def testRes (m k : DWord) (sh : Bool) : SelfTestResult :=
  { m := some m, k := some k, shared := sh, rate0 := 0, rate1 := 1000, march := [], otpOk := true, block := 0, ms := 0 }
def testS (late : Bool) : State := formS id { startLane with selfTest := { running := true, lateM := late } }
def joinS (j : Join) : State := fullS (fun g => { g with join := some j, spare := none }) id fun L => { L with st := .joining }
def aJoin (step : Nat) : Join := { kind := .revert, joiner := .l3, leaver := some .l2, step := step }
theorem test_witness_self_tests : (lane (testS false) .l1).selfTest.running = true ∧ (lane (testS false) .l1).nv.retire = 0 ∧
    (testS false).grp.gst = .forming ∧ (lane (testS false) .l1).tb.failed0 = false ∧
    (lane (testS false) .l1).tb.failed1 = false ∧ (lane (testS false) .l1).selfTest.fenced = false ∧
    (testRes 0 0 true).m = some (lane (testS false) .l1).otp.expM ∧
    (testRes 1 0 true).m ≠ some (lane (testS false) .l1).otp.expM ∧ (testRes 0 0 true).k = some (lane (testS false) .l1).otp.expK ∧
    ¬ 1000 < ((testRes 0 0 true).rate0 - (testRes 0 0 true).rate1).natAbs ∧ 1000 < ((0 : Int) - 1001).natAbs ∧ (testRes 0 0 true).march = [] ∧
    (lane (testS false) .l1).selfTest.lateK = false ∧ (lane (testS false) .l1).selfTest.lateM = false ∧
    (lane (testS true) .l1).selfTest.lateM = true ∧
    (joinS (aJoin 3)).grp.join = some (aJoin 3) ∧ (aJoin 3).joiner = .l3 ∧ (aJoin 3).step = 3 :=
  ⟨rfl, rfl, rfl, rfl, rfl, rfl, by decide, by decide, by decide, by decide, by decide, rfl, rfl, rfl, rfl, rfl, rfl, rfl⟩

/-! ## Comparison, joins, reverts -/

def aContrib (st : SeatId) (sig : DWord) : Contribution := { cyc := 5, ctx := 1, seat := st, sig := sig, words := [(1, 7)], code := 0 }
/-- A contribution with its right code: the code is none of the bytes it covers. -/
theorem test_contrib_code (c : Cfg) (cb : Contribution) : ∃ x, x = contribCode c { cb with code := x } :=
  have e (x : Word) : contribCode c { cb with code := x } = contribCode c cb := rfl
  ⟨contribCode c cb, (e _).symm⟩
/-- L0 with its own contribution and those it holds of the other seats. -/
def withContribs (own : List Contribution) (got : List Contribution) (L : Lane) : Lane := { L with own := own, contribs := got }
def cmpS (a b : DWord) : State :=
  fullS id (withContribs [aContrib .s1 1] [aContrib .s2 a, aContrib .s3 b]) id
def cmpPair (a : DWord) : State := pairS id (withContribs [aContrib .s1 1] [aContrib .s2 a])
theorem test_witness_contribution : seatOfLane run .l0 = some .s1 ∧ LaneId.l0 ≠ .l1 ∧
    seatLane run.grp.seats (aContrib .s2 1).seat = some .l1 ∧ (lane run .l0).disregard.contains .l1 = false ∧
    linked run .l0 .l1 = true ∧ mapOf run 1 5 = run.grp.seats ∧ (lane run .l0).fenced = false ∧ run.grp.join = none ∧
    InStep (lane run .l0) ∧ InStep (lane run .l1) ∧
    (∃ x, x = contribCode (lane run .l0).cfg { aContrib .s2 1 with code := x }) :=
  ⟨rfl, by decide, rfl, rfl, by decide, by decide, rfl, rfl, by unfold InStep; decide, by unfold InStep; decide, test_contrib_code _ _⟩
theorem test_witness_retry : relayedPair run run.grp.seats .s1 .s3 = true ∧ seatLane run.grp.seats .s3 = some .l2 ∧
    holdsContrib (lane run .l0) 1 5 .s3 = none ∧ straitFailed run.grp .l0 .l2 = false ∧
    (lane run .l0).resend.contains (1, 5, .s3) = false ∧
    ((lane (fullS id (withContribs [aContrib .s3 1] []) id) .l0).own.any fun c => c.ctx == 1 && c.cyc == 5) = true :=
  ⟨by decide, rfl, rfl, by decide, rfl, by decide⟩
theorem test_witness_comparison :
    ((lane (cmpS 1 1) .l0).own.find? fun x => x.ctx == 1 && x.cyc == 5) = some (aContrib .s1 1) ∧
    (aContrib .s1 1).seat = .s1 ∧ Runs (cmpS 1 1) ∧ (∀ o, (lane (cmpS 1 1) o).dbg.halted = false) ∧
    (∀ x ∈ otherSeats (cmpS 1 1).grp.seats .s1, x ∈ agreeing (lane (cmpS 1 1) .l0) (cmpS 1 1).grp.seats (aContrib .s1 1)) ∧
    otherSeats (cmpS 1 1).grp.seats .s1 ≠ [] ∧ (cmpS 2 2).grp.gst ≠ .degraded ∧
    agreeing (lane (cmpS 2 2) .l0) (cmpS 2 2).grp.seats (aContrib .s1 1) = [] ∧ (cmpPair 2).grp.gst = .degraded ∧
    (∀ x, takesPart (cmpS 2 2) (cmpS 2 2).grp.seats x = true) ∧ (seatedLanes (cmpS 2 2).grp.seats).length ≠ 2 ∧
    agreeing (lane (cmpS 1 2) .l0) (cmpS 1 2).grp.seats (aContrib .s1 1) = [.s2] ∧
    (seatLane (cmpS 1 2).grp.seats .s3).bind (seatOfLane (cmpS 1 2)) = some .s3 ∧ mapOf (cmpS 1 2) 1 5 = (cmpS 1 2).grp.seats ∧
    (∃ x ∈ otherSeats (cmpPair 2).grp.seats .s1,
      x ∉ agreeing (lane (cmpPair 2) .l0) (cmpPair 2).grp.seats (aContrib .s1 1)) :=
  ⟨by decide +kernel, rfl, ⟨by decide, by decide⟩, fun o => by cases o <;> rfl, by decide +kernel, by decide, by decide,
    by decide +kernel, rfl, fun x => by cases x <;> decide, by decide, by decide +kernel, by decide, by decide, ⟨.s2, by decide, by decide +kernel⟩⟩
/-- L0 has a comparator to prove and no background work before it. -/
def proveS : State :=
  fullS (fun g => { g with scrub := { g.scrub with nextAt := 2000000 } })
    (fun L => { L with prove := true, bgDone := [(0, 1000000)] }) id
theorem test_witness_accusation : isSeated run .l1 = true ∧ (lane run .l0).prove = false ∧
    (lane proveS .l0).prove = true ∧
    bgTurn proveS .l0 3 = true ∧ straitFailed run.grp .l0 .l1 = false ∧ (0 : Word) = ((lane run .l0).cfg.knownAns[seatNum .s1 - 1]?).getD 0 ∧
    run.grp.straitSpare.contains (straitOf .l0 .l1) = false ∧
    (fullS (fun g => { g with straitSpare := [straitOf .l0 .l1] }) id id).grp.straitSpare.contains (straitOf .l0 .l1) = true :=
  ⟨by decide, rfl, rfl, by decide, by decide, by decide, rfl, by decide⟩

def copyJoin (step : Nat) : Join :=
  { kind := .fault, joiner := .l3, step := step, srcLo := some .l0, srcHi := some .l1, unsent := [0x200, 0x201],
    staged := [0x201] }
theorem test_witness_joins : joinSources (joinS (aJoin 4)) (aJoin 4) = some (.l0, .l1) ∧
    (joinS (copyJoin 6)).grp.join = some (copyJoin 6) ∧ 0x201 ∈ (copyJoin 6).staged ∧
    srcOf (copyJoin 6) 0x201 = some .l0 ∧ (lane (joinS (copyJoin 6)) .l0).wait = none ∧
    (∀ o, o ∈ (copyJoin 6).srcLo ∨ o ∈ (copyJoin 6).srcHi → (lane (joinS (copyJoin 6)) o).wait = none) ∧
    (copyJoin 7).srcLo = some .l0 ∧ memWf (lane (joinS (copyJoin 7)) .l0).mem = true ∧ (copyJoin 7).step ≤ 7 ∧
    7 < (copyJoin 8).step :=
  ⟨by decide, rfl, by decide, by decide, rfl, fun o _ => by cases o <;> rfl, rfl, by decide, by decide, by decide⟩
■ ■ ■ ■ ■
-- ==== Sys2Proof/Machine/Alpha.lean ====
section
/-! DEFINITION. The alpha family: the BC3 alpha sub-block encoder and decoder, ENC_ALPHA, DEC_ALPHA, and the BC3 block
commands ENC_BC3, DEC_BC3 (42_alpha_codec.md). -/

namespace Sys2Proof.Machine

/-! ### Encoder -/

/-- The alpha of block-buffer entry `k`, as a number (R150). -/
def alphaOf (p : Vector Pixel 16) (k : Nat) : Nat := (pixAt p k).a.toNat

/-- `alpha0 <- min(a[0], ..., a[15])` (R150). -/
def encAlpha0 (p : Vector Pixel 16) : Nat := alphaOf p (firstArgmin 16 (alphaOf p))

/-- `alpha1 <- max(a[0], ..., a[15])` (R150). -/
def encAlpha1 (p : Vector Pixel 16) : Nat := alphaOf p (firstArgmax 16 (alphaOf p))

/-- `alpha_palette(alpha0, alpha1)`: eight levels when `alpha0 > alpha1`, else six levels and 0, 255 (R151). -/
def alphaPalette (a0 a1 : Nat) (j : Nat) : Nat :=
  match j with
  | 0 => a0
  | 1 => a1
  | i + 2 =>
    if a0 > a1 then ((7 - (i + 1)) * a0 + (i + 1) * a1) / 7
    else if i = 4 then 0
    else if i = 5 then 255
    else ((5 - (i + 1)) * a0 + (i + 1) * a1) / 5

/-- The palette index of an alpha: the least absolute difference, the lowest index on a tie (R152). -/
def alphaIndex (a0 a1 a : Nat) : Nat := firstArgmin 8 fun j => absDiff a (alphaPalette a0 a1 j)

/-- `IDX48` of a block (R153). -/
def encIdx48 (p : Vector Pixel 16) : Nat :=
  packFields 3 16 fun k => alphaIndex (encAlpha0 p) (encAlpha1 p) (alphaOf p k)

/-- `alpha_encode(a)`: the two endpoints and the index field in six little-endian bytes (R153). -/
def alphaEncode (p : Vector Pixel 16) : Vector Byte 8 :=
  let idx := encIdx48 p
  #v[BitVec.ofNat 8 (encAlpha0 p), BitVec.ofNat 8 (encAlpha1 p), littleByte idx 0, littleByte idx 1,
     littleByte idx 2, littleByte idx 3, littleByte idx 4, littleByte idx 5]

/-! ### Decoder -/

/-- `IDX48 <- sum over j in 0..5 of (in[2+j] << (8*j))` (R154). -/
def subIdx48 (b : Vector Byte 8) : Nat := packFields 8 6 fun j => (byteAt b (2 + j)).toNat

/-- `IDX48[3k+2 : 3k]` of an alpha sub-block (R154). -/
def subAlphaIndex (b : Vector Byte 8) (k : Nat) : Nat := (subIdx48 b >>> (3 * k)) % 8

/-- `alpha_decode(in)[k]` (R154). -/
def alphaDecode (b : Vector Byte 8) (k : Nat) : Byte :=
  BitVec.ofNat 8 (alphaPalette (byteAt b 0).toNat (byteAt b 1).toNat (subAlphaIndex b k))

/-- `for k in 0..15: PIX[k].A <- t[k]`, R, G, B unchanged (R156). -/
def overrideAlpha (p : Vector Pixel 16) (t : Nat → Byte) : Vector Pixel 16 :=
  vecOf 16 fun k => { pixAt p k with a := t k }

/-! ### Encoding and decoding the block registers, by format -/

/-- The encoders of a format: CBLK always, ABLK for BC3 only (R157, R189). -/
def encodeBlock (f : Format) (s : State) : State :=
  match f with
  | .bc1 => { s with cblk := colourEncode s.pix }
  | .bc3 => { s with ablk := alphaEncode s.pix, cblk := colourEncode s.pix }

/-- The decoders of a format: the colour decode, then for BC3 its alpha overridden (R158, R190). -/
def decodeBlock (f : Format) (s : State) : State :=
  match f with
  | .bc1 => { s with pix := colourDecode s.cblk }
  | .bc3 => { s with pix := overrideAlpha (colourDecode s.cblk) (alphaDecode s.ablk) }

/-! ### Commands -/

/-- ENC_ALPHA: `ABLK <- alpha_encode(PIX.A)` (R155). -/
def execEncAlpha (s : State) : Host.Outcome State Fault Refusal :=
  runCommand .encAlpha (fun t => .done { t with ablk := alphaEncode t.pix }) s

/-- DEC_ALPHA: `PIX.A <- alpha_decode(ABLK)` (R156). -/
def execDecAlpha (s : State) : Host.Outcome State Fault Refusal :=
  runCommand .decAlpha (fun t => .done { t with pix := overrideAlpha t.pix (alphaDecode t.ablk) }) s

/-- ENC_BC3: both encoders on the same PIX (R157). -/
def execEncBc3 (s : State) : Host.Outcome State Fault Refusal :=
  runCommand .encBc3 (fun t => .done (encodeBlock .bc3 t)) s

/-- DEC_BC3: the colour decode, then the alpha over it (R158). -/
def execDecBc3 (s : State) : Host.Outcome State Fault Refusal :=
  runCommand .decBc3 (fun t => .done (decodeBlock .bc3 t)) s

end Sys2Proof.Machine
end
■ ■ ■ ■ ■
## Your instructions
In the listing above, find the line containing "agreeing (lane (cmpS 1 2)" and the line containing "staged := [0x201]", then quote both, plus every line between them, exactly as written.

## Result
    agreeing (lane (cmpS 1 2) .l0) (cmpS 1 2).grp.seats (aContrib .s1 1) = [.s2] ∧
    (seatLane (cmpS 1 2).grp.seats .s3).bind (seatOfLane (cmpS 1 2)) = some .s3 ∧ mapOf (cmpS 1 2) 1 5 = (cmpS 1 2).grp.seats ∧
    (∃ x ∈ otherSeats (cmpPair 2).grp.seats .s1,
      x ∉ agreeing (lane (cmpPair 2) .l0) (cmpPair 2).grp.seats (aContrib .s1 1)) :=
  ⟨by decide +kernel, rfl, ⟨by decide, by decide⟩, fun o => by cases o <;> rfl, by decide +kernel, by decide, by decide,
    by decide +kernel, rfl, fun x => by cases x <;> decide, by decide, by decide +kernel, by decide, by decide, ⟨.s2, by decide, by decide +kernel⟩⟩
/-- L0 has a comparator to prove and no background work before it. -/
def proveS : State :=
  fullS (fun g => { g with scrub := { g.scrub with nextAt := 2000000 } })
    (fun L => { L with prove := true, bgDone := [(0, 1000000)] }) id
theorem test_witness_accusation : isSeated run .l1 = true ∧ (lane run .l0).prove = false ∧
    (lane proveS .l0).prove = true ∧
    bgTurn proveS .l0 3 = true ∧ straitFailed run.grp .l0 .l1 = false ∧ (0 : Word) = ((lane run .l0).cfg.knownAns[seatNum .s1 - 1]?).getD 0 ∧
    run.grp.straitSpare.contains (straitOf .l0 .l1) = false ∧
    (fullS (fun g => { g with straitSpare := [straitOf .l0 .l1] }) id id).grp.straitSpare.contains (straitOf .l0 .l1) = true :=
  ⟨by decide, rfl, rfl, by decide, by decide, by decide, rfl, by decide⟩

def copyJoin (step : Nat) : Join :=
  { kind := .fault, joiner := .l3, step := step, srcLo := some .l0, srcHi := some .l1, unsent := [0x200, 0x201],
    staged := [0x201] }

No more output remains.